*** Opening of Supplied records ***

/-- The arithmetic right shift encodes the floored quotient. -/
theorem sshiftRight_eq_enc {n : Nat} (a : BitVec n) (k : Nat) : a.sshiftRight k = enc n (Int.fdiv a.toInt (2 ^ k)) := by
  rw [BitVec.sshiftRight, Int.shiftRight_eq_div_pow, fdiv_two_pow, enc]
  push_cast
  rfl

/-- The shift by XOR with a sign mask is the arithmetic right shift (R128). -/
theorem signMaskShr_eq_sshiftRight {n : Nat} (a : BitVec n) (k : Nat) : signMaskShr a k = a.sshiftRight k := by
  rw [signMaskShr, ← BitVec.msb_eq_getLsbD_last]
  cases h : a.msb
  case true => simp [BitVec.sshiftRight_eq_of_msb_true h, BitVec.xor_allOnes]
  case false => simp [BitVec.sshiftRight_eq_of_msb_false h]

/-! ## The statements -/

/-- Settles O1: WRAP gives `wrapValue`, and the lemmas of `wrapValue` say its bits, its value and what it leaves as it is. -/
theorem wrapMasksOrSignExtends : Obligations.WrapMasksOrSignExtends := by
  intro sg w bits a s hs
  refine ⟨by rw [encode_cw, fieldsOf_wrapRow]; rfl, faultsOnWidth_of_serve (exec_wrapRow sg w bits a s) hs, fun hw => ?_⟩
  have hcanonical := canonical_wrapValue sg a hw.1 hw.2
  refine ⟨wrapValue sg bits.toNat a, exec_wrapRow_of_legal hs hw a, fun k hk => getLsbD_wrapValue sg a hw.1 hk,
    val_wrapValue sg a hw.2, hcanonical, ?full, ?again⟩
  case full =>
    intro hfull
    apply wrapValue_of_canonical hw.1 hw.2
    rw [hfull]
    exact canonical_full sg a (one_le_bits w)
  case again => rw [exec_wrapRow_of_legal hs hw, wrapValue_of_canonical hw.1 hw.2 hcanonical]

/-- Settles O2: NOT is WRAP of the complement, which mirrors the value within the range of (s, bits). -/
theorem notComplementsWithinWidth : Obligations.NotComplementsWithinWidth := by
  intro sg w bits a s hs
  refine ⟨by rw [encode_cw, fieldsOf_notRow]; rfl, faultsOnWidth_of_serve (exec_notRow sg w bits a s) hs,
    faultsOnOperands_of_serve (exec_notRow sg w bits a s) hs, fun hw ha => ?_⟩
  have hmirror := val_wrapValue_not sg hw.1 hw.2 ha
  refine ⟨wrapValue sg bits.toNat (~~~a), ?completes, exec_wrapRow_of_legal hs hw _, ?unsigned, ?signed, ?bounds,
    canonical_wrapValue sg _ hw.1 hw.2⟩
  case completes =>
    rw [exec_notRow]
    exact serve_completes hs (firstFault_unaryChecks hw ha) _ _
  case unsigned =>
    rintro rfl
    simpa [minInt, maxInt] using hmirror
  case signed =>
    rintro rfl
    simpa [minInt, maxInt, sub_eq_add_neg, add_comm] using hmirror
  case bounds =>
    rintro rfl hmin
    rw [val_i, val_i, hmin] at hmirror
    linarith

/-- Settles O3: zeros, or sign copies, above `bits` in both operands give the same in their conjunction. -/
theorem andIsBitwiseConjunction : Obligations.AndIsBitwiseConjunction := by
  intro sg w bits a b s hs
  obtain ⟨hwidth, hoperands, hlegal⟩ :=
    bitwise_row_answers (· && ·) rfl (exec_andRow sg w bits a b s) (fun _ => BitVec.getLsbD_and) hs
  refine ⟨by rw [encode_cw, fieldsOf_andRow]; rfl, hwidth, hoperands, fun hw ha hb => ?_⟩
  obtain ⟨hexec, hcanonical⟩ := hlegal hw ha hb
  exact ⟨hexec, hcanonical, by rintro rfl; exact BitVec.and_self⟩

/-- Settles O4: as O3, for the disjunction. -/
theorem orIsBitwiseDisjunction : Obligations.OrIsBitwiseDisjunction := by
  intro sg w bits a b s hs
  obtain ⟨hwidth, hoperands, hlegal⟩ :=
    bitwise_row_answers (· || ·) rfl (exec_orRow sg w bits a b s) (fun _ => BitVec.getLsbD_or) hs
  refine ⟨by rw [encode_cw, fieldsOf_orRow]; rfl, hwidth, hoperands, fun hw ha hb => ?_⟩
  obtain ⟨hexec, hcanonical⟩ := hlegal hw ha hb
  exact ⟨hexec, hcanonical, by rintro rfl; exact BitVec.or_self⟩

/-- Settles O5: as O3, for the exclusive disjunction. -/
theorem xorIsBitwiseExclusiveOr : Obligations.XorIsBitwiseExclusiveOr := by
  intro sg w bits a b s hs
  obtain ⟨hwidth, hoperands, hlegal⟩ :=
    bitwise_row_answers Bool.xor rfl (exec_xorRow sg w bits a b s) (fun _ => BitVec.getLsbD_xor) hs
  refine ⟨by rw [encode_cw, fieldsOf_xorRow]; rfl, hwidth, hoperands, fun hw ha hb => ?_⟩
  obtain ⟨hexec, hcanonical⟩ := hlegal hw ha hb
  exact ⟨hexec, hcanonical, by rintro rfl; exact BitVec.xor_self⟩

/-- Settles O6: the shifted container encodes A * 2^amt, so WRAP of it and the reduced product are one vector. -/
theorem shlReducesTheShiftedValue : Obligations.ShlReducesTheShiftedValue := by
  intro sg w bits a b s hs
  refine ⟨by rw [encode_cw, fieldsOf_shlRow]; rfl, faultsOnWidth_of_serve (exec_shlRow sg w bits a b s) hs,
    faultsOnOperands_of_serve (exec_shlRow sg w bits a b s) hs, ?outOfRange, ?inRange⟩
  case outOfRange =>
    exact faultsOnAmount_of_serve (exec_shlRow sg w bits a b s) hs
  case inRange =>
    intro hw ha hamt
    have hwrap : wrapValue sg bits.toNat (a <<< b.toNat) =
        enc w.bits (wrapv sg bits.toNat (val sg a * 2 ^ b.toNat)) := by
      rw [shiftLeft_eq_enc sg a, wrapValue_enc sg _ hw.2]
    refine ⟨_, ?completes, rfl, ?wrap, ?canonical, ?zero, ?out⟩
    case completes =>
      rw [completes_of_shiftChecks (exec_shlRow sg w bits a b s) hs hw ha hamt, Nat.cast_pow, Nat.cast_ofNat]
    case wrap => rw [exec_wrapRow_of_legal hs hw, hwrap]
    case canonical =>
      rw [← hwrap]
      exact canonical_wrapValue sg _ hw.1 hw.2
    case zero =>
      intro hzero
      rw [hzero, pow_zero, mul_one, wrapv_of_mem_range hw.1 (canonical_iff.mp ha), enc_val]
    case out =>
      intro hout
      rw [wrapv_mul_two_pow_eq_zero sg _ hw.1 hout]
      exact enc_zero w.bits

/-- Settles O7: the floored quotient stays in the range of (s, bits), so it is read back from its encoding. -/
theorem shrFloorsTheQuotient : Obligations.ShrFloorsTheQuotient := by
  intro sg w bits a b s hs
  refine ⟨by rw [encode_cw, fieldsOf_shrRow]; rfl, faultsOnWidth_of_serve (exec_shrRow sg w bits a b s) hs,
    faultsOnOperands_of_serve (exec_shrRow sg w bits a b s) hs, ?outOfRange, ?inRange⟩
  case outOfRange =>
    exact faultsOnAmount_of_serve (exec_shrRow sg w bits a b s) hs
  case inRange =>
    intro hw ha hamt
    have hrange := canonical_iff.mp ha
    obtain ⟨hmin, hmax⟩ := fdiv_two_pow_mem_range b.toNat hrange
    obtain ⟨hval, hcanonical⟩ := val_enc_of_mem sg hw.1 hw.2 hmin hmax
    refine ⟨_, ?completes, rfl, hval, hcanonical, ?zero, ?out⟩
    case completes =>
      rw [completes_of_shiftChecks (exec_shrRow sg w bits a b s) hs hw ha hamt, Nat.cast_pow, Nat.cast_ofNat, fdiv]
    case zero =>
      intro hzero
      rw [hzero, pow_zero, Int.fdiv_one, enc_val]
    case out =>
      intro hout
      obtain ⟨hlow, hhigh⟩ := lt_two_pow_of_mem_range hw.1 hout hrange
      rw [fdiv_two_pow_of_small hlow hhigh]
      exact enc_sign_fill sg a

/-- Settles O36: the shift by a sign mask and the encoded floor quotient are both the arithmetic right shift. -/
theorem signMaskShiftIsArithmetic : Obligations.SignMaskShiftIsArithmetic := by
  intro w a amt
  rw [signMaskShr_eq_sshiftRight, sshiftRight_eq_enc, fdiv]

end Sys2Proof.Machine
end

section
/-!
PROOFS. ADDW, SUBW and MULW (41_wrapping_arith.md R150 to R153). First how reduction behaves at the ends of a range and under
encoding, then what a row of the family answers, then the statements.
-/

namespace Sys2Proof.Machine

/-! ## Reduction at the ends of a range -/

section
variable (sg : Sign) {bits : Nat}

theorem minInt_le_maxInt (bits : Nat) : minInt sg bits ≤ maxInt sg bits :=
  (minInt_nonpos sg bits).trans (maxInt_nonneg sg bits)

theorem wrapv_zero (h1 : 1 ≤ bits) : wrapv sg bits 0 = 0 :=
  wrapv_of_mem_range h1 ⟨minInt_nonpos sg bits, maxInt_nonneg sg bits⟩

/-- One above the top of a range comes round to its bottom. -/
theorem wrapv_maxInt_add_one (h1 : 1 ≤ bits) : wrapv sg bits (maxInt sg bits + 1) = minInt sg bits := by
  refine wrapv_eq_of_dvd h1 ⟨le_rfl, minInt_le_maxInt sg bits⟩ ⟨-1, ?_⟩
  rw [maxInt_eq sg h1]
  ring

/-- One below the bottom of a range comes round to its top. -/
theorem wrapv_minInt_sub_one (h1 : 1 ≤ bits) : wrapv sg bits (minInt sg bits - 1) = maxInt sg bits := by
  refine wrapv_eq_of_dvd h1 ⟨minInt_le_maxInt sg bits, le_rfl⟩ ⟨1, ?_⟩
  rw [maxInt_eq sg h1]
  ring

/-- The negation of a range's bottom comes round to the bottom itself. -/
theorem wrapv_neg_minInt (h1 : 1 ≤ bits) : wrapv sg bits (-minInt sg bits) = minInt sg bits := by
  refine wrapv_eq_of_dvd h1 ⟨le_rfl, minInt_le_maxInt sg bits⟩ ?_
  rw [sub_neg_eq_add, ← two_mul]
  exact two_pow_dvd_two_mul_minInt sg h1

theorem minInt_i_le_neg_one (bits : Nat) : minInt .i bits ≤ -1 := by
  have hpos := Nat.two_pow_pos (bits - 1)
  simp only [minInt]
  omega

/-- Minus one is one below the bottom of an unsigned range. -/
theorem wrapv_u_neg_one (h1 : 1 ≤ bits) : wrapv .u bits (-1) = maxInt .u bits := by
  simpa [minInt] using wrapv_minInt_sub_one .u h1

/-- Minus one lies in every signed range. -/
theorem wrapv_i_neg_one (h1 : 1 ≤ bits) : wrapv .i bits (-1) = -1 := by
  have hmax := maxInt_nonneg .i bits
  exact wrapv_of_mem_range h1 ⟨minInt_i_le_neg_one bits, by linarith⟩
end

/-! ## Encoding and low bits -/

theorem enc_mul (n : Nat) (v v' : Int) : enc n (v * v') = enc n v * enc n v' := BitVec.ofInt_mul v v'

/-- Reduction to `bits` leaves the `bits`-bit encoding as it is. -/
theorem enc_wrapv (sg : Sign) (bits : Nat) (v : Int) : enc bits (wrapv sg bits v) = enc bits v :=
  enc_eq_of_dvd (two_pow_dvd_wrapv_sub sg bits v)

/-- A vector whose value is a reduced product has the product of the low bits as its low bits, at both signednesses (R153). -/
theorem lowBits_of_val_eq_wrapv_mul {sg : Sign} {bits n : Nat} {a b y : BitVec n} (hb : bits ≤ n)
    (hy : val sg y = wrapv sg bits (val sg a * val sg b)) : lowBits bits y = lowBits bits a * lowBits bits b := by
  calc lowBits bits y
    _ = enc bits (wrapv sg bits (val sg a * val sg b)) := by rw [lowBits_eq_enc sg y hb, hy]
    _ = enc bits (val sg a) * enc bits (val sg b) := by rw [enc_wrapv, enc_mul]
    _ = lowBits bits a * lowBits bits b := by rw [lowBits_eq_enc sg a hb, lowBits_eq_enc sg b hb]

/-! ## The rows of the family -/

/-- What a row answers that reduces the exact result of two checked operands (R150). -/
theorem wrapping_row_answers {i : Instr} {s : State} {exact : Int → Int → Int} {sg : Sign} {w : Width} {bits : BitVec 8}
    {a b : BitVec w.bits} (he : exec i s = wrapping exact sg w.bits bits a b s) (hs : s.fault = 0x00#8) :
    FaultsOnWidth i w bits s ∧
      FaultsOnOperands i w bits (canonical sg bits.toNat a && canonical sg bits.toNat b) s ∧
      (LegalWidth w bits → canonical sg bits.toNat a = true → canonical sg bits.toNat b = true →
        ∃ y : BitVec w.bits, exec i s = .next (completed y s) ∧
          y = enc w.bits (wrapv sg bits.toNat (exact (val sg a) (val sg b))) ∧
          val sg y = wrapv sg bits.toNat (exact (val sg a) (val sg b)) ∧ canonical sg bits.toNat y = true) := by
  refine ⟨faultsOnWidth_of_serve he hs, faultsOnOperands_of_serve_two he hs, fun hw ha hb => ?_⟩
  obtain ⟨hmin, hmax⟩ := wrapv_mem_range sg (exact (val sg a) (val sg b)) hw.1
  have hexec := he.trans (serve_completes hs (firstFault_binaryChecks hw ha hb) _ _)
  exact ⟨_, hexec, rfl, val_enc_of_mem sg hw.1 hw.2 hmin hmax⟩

*** Close of Supplied records ***
*** Opening of Supplied records ***

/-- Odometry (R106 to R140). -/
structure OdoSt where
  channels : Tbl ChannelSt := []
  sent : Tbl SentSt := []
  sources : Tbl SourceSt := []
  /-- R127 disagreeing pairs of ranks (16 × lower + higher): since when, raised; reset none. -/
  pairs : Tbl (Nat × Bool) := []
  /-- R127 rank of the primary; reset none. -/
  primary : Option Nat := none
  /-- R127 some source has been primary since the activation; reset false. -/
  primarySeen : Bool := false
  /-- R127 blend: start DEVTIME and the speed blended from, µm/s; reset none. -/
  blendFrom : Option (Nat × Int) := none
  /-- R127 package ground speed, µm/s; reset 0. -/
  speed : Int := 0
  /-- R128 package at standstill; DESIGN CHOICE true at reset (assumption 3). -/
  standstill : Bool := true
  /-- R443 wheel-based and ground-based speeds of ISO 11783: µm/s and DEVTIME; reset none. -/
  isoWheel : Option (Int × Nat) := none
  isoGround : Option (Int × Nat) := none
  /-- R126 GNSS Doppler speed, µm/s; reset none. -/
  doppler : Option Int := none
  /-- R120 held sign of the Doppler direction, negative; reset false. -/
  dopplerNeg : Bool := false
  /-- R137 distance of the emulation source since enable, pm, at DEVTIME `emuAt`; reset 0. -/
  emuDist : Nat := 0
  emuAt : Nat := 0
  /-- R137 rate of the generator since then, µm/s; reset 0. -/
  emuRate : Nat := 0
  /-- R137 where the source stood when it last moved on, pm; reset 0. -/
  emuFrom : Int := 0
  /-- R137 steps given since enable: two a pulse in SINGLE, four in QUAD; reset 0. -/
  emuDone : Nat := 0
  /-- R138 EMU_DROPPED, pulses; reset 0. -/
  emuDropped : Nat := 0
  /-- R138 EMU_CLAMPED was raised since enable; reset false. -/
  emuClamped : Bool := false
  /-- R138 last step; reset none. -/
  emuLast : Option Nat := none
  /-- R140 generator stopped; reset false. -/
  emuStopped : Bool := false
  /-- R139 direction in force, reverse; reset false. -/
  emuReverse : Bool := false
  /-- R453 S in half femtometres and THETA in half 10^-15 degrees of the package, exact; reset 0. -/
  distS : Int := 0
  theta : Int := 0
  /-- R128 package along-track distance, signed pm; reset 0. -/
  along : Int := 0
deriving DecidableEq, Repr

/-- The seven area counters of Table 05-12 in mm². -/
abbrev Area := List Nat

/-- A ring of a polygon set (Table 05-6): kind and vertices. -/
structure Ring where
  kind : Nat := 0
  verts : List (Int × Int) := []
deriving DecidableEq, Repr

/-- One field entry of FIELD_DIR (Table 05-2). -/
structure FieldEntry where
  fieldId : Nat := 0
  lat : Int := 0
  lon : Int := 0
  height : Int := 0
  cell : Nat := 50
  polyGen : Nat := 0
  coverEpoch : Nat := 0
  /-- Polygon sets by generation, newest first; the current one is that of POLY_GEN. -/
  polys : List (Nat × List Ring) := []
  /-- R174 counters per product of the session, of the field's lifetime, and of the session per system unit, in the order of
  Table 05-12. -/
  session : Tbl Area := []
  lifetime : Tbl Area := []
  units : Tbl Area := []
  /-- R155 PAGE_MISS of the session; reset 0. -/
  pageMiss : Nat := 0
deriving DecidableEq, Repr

*** Close of Supplied records ***

> [Task item]: When the word "unsigned" shows up in a line of the entries, pull that line out.

> [Written solution]:
  refine ⟨wrapValue sg bits.toNat (~~~a), ?completes, exec_wrapRow_of_legal hs hw _, ?unsigned, ?signed, ?bounds,
  case unsigned =>
/-- Minus one is one below the bottom of an unsigned range. -/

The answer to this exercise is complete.